Your airbag light should remain off now.


EDIT:

The passenger side requires the occupancy bladder in the seat base to swapped over to any new seat to prevent an airbag light, but the above will work for the side airbags on both seats.


----------



## Adamantium (Jun 24, 2002)

Andy, is there a way to disable the passenger air bag so I can put a child seat in the front?


----------



## charles charlie (May 3, 2008)

This is on ebay and will do the very same for you:

ebay device..


----------



## charles charlie (May 3, 2008)

Adamantium said:


> Andy, is there a way to disable the passenger air bag so I can put a child seat in the front?
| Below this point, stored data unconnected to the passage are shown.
/-! ### The step -/

/-- R11, R68, R247 to R249, R259, R264, R266, R270, R273: a step runs the decoded request of the command port, or the
operation of the agent whose turn it is, at that state with the turn taken. The schedule and the list of requests are the
model's (log entries 2, 3). -/
def Obligations.StepRunsTheScheduledTransaction : Prop :=
  ∀ (s : State) (rest : List Agent),
    (s.sched = [] → step s = .next s) ∧
    (s.sched = .host :: rest → s.hostQ = [] → step s = .next { s with sched := rest }) ∧
    (∀ r rs, s.sched = .host :: rest → s.hostQ = r :: rs →
      step s = if s.ctx = .idle then exec (decodeRequest r) { s with sched := rest, hostQ := rs }
        else .next { s with sched := rest, opAck := false }) ∧
    (s.sched = .rxc :: rest → step s = exec .peRxc { s with sched := rest }) ∧
    (s.sched = .txc :: rest → step s = exec .peTxc { s with sched := rest }) ∧
    (s.sched = .dre :: rest → step s = exec .peDre { s with sched := rest }) ∧
    (s.sched = .spin :: rest → step s = exec .spin { s with sched := rest }) ∧
    (s.sched = .txDone :: rest → step s = exec .periphTxDone { s with sched := rest }) ∧
    (∀ b l, s.sched = .deliver :: rest → s.linkIn = b :: l →
      step s = exec (.periphDeliver b) { s with sched := rest }) ∧
    (s.sched = .deliver :: rest → s.linkIn = [] → step s = .next { s with sched := rest }) ∧
    (∀ b, s.sched = .peer b :: rest → step s = .next { s with sched := rest, linkIn := s.linkIn ++ [b] })

/-- R174, R178, R185: a received frame whose header is accepted runs the operation its opcode byte decodes to, and, when
that returned COMPLETED, the completion. -/
def Obligations.FrameReceptionRunsTheDecodedRow : Prop :=
  ∀ (s s1 : State) (op : Byte), HeaderAccepted s op s1 →
    (∀ t, exec (decodeOpcode s1.cfg s1.ls.waitingAck op) s1 = .next t →
      (t.ret = .frame .completed → exec .peFrame s = finish ((complete t).map (setRet .none))) ∧
      (t.ret = .frame .discarded → exec .peFrame s = .next (setRet .none t)) ∧
      (t.ret = .frame .completed ∨ t.ret = .frame .discarded)) ∧
    (∀ e, exec (decodeOpcode s1.cfg s1.ls.waitingAck op) s1 = .fault e → exec .peFrame s = .fault e)

/-! ### Ring buffers -/

/-- R110: `RB.INIT` empties the buffer, writes no slot and nothing else. -/
def Obligations.RingInitEmptiesTheBuffer : Prop :=
  ∀ (q : QueueId) (s : State),
    exec (.rbInit q) s
      = .next (setRet .none (setRing q { store := (ring q s).store, head := 0, tail := 0, count := 0 } s))

/-- R111, R119, R120: a push below capacity appends the byte, at the slot of `tail` alone; a push on a full buffer
answers 0 and changes nothing. -/
def Obligations.PushAppendsOrChangesNothing : Prop :=
  ∀ (q : QueueId) (b : Byte) (s : State), RingOk s.cfg.N (ring q s) →
    ((ring q s).count < s.cfg.N →
      ∃ r, exec (.rbPush q b) s = .next (setRet (.bit true) (setRing q r s))
        ∧ contents (queueStore q) s.cfg.N r = cont q s ++ [b]
        ∧ r.head = (ring q s).head ∧ r.tail = ((ring q s).tail + 1) % s.cfg.N ∧ r.count = (ring q s).count + 1
        ∧ ∀ i, storeRead r.store i = if i = (ring q s).tail then some b else storeRead (ring q s).store i) ∧
    ((ring q s).count = s.cfg.N → exec (.rbPush q b) s = .next { s with ret := .bit false })

/-- R112, R119: a pop of a non-empty buffer returns and removes the oldest byte and writes no slot; a pop of an empty
buffer answers `(0, 0x00)`, signals `POP_EMPTY` and changes nothing else. -/
def Obligations.PopTakesTheOldestByte : Prop :=
  ∀ (q : QueueId) (s : State), RingOk s.cfg.N (ring q s) →
    (∀ x l, cont q s = x :: l →
      ∃ r, exec (.rbPop q) s = .next (setRet (.byte true x) (setRing q r s))
        ∧ contents (queueStore q) s.cfg.N r = l
        ∧ r.head = ((ring q s).head + 1) % s.cfg.N ∧ r.tail = (ring q s).tail ∧ r.count + 1 = (ring q s).count
        ∧ r.store = (ring q s).store) ∧
    (cont q s = [] → exec (.rbPop q) s = .next { s with ret := .byte false 0x00, conds := s.conds ++ [.popEmpty q] })

/-- R113 to R116, R22: the two tests read the count, the two peeks return the oldest and the newest byte, `(0, 0x00)` on
an empty buffer, and none of the four changes anything. -/
def Obligations.RingTestsAndPeeksReadOnly : Prop :=
  ∀ (q : QueueId) (s : State), RingOk s.cfg.N (ring q s) →
    exec (.rbIsEmpty q) s = .next { s with ret := .bit (cont q s).isEmpty } ∧
    exec (.rbIsFull q) s = .next { s with ret := .bit ((cont q s).length == s.cfg.N) } ∧
    exec (.rbPeekHead q) s = .next { s with ret := .byte (!(cont q s).isEmpty) ((cont q s).headD 0x00) } ∧
    exec (.rbPeekTail q) s = .next { s with ret := .byte (!(cont q s).isEmpty) ((cont q s).getLastD 0x00) }

/-- R20, R21, R24: every ring-buffer operation keeps both buffers in order. -/
def Obligations.RingOperationsKeepTheBuffersInOrder : Prop :=
  ∀ (q : QueueId) (i : Instr) (s t : State),
    (i = .rbInit q ∨ (∃ b, i = .rbPush q b) ∨ i = .rbPop q ∨ i = .rbIsEmpty q ∨ i = .rbIsFull q ∨ i = .rbPeekHead q
      ∨ i = .rbPeekTail q) →
    RingOk s.cfg.N s.rxq → RingOk s.cfg.N s.txq → exec i s = .next t →
    t.cfg = s.cfg ∧ RingOk t.cfg.N t.rxq ∧ RingOk t.cfg.N t.txq

/-- R119, R121: over any sequence of pushes and pops the bytes come out in the order they went in, and the count is what
went in less what came out. -/
def Obligations.QueueIsFirstInFirstOut : Prop :=
  ∀ (q : QueueId) (calls : List RingCall) (s : State), RingOk s.cfg.N (ring q s) →
    ∃ h, ringHistory q calls s = some h
      ∧ h.popped ++ cont q h.state = cont q s ++ h.pushed
      ∧ (ring q h.state).count + h.popped.length = (ring q s).count + h.pushed.length
      ∧ RingOk h.state.cfg.N (ring q h.state)
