/-- What enqueueing a frame can change (R155). -/
theorem cfEncodeAndEnqueue_fields {op : Byte} {pl : List Byte} {n : Nat}
    (h : cfEncodeAndEnqueue op pl s = .ok (n, t)) :
    (t.seqOut = s.seqOut ∨ t.seqOut = inc8 s.seqOut) ∧ SendsOnly { s with seqOut := t.seqOut } t := by
  unfold cfEncodeAndEnqueue at h
  dsimp only at h
  cases hk : tBulkTransmit (cfFrameBytes op pl s) 0 (cfFrameBytes op pl s).length s with
  | error e => rw [hk] at h; cases h
  | ok p =>
    obtain ⟨k, u⟩ := p
    rw [hk] at h
    obtain ⟨h1, h2⟩ := tBulkTransmit_fields hk
    have hs : u.seqOut = s.seqOut := by rw [h1]
    simp only [Except.map] at h
    split at h
    · cases h
      refine ⟨.inr (by simp [bumpSeqOut, hs]), ?_, h2⟩
      rw [h1]; rfl
    · cases h
      refine ⟨.inl hs, ?_, h2⟩
      conv_lhs => rw [h1]
      rw [hs]

/-! ### What runs in interrupt context -/

/-- What the engine can change while it handles a frame: two flags only go down, one goes up with the one byte that can
go out, and the host's register, `DRE_IE` and the environment's plans stay. -/
structure EngineOnly (s t : State) : Prop where
  rest : t = { s with
    rxq := t.rxq, txq := t.txq, ls := t.ls, seqIn := t.seqIn, seqOut := t.seqOut, ecf := t.ecf, ctx := t.ctx
    periph := t.periph, wireOut := t.wireOut, handlerOut := t.handlerOut, conds := t.conds }
  self : t.ls.selfWaiting = true → s.ls.selfWaiting = true
  partner : t.ls.partnerWaiting = s.ls.partnerWaiting
  waitingAck : t.ls.waitingAck = true → s.ls.waitingAck = true
  transmitting : s.ls.transmitting = true → t.ls.transmitting = true
  sent : (t.wireOut = s.wireOut ∧ t.periph = s.periph ∧ t.ls.transmitting = s.ls.transmitting) ∨
    ∃ b, t.wireOut = s.wireOut ++ [b] ∧ s.periph.txBusy = false
      ∧ t.periph = { s.periph with txBusy := true, txData := b } ∧ t.ls.transmitting = true

theorem EngineOnly.refl (s : State) : EngineOnly s s := ⟨rfl, id, rfl, id, id, .inl ⟨rfl, rfl, rfl⟩⟩

theorem EngineOnly.trans (h : EngineOnly s t) (h' : EngineOnly t u) : EngineOnly s u := by
  refine ⟨?_, h.self ∘ h'.self, h'.partner.trans h.partner, h.waitingAck ∘ h'.waitingAck,
    h'.transmitting ∘ h.transmitting, ?_⟩
  · conv_lhs => rw [h'.rest]
    conv_lhs => rw [h.rest]
  · rcases h.sent with ⟨a, b, c⟩ | ⟨x, a, b, c, d⟩
    · rw [← a, ← b, ← c]; exact h'.sent
    · rcases h'.sent with ⟨d', e, -⟩ | ⟨y, d', e, _⟩
      · exact .inr ⟨x, d'.trans a, b, e.trans c, h'.transmitting d⟩
      · rw [c] at e; cases e

theorem ReadsOnly.engine (h : ReadsOnly .ecf s t) : EngineOnly s t := by
  have e : t.ls = s.ls ∧ t.wireOut = s.wireOut ∧ t.periph = s.periph := by rw [h]; exact ⟨rfl, rfl, rfl⟩
  obtain ⟨e1, e2, e3⟩ := e
  refine ⟨?_, by rw [e1]; exact id, by rw [e1], by rw [e1]; exact id, by rw [e1]; exact id, .inl ⟨e2, e3, by rw [e1]⟩⟩
  rw [h]; rfl

theorem SendsOnly.engine (h : SendsOnly s t) : EngineOnly s t := by
  obtain ⟨h1, h2⟩ := h
  have hr : t = { s with
      rxq := t.rxq, txq := t.txq, ls := t.ls, seqIn := t.seqIn, seqOut := t.seqOut, ecf := t.ecf, ctx := t.ctx
      periph := t.periph, wireOut := t.wireOut, handlerOut := t.handlerOut, conds := t.conds } := by
    have e : t.rxq = s.rxq ∧ t.seqIn = s.seqIn ∧ t.seqOut = s.seqOut ∧ t.ecf = s.ecf ∧ t.ctx = s.ctx
        ∧ t.handlerOut = s.handlerOut := by
      rw [h1]; exact ⟨rfl, rfl, rfl, rfl, rfl, rfl⟩
    obtain ⟨e1, e2, e3, e4, e5, e6⟩ := e
    rw [e1, e2, e3, e4, e5, e6]; exact h1
  rcases h2 with ⟨e2, e1, e3⟩ | ⟨b, e2, e4, e1, e3⟩
  · exact ⟨hr, by rw [e1]; exact id, by rw [e1], by rw [e1]; exact id, by rw [e1]; exact id, .inl ⟨e2, e3, by rw [e1]⟩⟩
  · exact ⟨hr, by rw [e1]; exact id, by rw [e1], by rw [e1]; exact id, by rw [e1]; exact fun _ => rfl,
      .inr ⟨b, e2, e4, e3, by rw [e1]⟩⟩

theorem engineOnly_signal (c : Condition) (s : State) : EngineOnly s (signal c s) :=
  ⟨rfl, id, rfl, id, id, .inl ⟨rfl, rfl, rfl⟩⟩

theorem engineOnly_bumpSeqIn (s : State) : EngineOnly s (bumpSeqIn s) := ⟨rfl, id, rfl, id, id, .inl ⟨rfl, rfl, rfl⟩⟩

theorem engineOnly_cfDiscard (s : State) : EngineOnly s (cfDiscard s) :=
  ReadsOnly.engine (discardLoop_fields .ecf _ s)

theorem engineOnly_enqueue {op : Byte} {pl : List Byte} {n : Nat} (h : cfEncodeAndEnqueue op pl s = .ok (n, t)) :
    EngineOnly s t := by
  obtain ⟨-, h2⟩ := cfEncodeAndEnqueue_fields h
  have h1 : EngineOnly s { s with seqOut := t.seqOut } := ⟨rfl, id, rfl, id, id, .inl ⟨rfl, rfl, rfl⟩⟩
  exact h1.trans h2.engine

theorem engineOnly_handleApp (s : State) : EngineOnly s (handleApp s).2 := by
  have h1 : EngineOnly s (cfRdPayload .ecf s.cfg.L s) := ReadsOnly.engine (cfRdPayload_fields .ecf _ s)
  exact h1.trans ⟨rfl, id, rfl, id, id, .inl ⟨rfl, rfl, rfl⟩⟩

theorem engineOnly_handleResync (s : State) : EngineOnly s (handleResync s).2 := by
  have h1 : EngineOnly s (cfRdPayload .ecf s.cfg.L s) := ReadsOnly.engine (cfRdPayload_fields .ecf _ s)
  unfold handleResync
  dsimp only
  split
  · exact h1.trans (engineOnly_signal _ _)
  · exact h1.trans ⟨rfl, id, rfl, id, id, .inl ⟨rfl, rfl, rfl⟩⟩

theorem engineOnly_handleAck (s : State) : EngineOnly s (handleAck s).2 := by
  have h1 : EngineOnly s (setWaitingAck false s) :=
    ⟨rfl, id, rfl, fun h => Bool.noConfusion h, id, .inl ⟨rfl, rfl, rfl⟩⟩
  exact h1.trans (engineOnly_cfDiscard _)

theorem engineOnly_handleWait {r : FrameResult} (h : handleWait s = .ok (r, t)) : EngineOnly s t := by
  have h1 : EngineOnly s (if s.ls.selfWaiting then s else setRequestSelfWait true s) := by
    split
    · exact .refl s
    · exact ⟨rfl, id, rfl, id, id, .inl ⟨rfl, rfl, rfl⟩⟩
  unfold handleWait at h
  dsimp only at h
  revert h h1
  generalize (if s.ls.selfWaiting then s else setRequestSelfWait true s) = s1
  intro h h1
  cases he : cfEncodeAndEnqueue s1.cfg.opAck [] s1 with
  | error e => rw [he] at h; cases h
  | ok p =>
    rw [he] at h; cases h
    exact (h1.trans (engineOnly_enqueue he)).trans (engineOnly_cfDiscard _)

theorem engineOnly_handleResume {r : FrameResult} (h : handleResume s = .ok (r, t)) : EngineOnly s t := by
  have h1 : EngineOnly s (setRequestSelfWait false (setSelfWaiting false s)) :=
    ⟨rfl, fun h => Bool.noConfusion h, rfl, id, id, .inl ⟨rfl, rfl, rfl⟩⟩
  unfold handleResume tBeginTransmit at h
  cases he : tKick (setRequestSelfWait false (setSelfWaiting false s)) with
  | error e => rw [he] at h; cases h
  | ok u =>
    rw [he] at h; cases h
    exact (h1.trans (tKick_fields he).engine).trans (engineOnly_cfDiscard _)

theorem engineOnly_dispatch {op : Byte} {r : FrameResult} (h : dispatch op s = .ok (r, t)) : EngineOnly s t := by
  unfold dispatch at h
  split at h
  · exact engineOnly_handleWait h
  · exact engineOnly_handleResume h
  · cases h; exact engineOnly_handleAck s
  · cases h; exact (engineOnly_signal _ s).trans (engineOnly_handleApp _)
  · have := engineOnly_handleResync s; rw [Except.ok.inj h] at this; exact this
  · cases h; exact engineOnly_handleApp s
  · cases h; exact engineOnly_handleApp s
  · cases h; exact .refl s

theorem engineOnly_force {op : Byte} {pl : List Byte} {k : Kont} (h : cfEncodeAndForce op pl k s = .ok t) :
    EngineOnly s t := by
  unfold cfEncodeAndForce peForce at h
  split at h
  · cases h; exact ⟨rfl, id, rfl, id, id, .inl ⟨rfl, rfl, rfl⟩⟩
  · cases h

theorem engineOnly_complete (h : complete s = .ok t) : EngineOnly s t := by
  unfold complete sendResume at h
  dsimp only at h
  split at h
  · exact (engineOnly_bumpSeqIn s).trans (engineOnly_force h)
  · cases h; exact engineOnly_bumpSeqIn s

/-- What frame reception can change (R174). -/
theorem engineOnly_peFrame (h : peFrame s = .ok t) : EngineOnly s t := by
  have h1 : EngineOnly s (cfRdOpcode .ecf s).2 := ReadsOnly.engine (cfRdOpcode_fields .ecf s)
  have run : ∀ {op : Byte} {u : State}, EngineOnly s u → runFrame op u = .ok t → EngineOnly s t := by
    intro op u hu hr
    unfold runFrame at hr
    cases hd : dispatch op u with
    | error e => rw [hd] at hr; cases hr
    | ok p =>
      obtain ⟨r, v⟩ := p
      rw [hd] at hr
      have h2 := hu.trans (engineOnly_dispatch hd)
      cases r
      · exact h2.trans (engineOnly_complete hr)
      · cases hr; exact h2
  unfold peFrame at h
  dsimp only at h
  split at h
  · cases h; exact h1
  · split at h
    · have h2 := h1.trans (ReadsOnly.engine (cfRdSeq_fields .ecf (cfRdOpcode .ecf s).2))
      split at h
      · cases h; exact h2
      · split at h
        · unfold rejectFrame sendResync at h
          revert h h2
          generalize (cfRdSeq (cfRdOpcode .ecf s).2).state = u
          intro h2 h
          have h3 := h2.trans (engineOnly_signal (.seqMismatch (cfRdSeq (cfRdOpcode .ecf s).2).stamp u.seqIn) u)
          revert h h3
          generalize signal (.seqMismatch (cfRdSeq (cfRdOpcode .ecf s).2).stamp u.seqIn) u = v
          intro h h3
          cases he : cfEncodeAndEnqueue v.cfg.opResync (counterPair v) v with
          | error e => rw [he] at h; cases h
          | ok p =>
            rw [he] at h; cases h
            exact (h3.trans (engineOnly_enqueue he)).trans (engineOnly_cfDiscard _)
        · exact run h2 h
    · exact run h1 h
We've chatted about this before havent we Adam?

Other than cutting wires and adding a switch in line to the Passenger Occupancy Sensor (bladder in the seat base cushion) I dont think so.

Me, I'm not too happy about messing with such important parts tbh.


----------



## goldgtr35 (Aug 15, 2012)

Thanks for all the replays,, cheers Charle I've ordered the part of flee bay and ill follow your instruction,, thanks again for all replys,
Goldie

Ps will the air bags still work in a accident ,


----------



## Adamantium (Jun 24, 2002)

charles charlie said:


> We've chatted about this before havent we Adam?
> 
> Other than cutting wires and adding a switch in line to the Passenger Occupancy Sensor (bladder in the seat base cushion) I dont think so.
> 
> Me, I'm not too happy about messing with such important parts tbh.


Have we? Don't recall! Brain on its way out clearly.

I don't get why the us cars have a low weight passenger sensor and hardware to disable the airbag. Why couldn't we get that?

I wonder if I could just remove the airbag and replace it with a resistor?


----------



## Samopangy (Nov 20, 2014)

This is helpful!


----------



## EAndy (Dec 13, 2011)

When fitted Recaro's to my Clio V6 had same issue, went Maplins bought a resistor for 12p and popped that in. Problem solved.

When sold car refitted existing seats binned the 12p resistor.


----------



## goldgtr35 (Aug 15, 2012)

EAndy said:


> When fitted Recaro's to my Clio V6 had same issue, went Maplins bought a resistor for 12p and popped that in. Problem solved.
> 
> When sold car refitted existing seats binned the 12p resistor.



Should have put the resister on EBAY as a specillist part for a tenner.

Goldie


----------



## Tony4 (Dec 2, 2015)

This worked a treat thanks, cool test of reaction times too!


----------



## Black_Supra (Aug 18, 2015)

Anybody know if the connectors are avilable on the market ? 

Just the connector of the seat without resistor etc. 

I am seaching since a long time but can`t find them.


----------



## Tin (Aug 15, 2010)

Top Secret do a airbag canceller plug & play kit.


----------



## charles charlie (May 3, 2008)

Black_Supra said:


> Anybody know if the connectors are avilable on the market ?
> 
> Just the connector of the seat without resistor etc.
> 
> I am seaching since a long time but can`t find them.


They're always available mainly from Chinese suppliers of copied OEM connectors. The issue is you have to buy 500-1000 at a time!!

If you buy a 2.2ohm resistor and solder wires to each side then use scotchclips across the two wires of the OEM connection it'll work.

I could easily knock one up for you if you like?


----------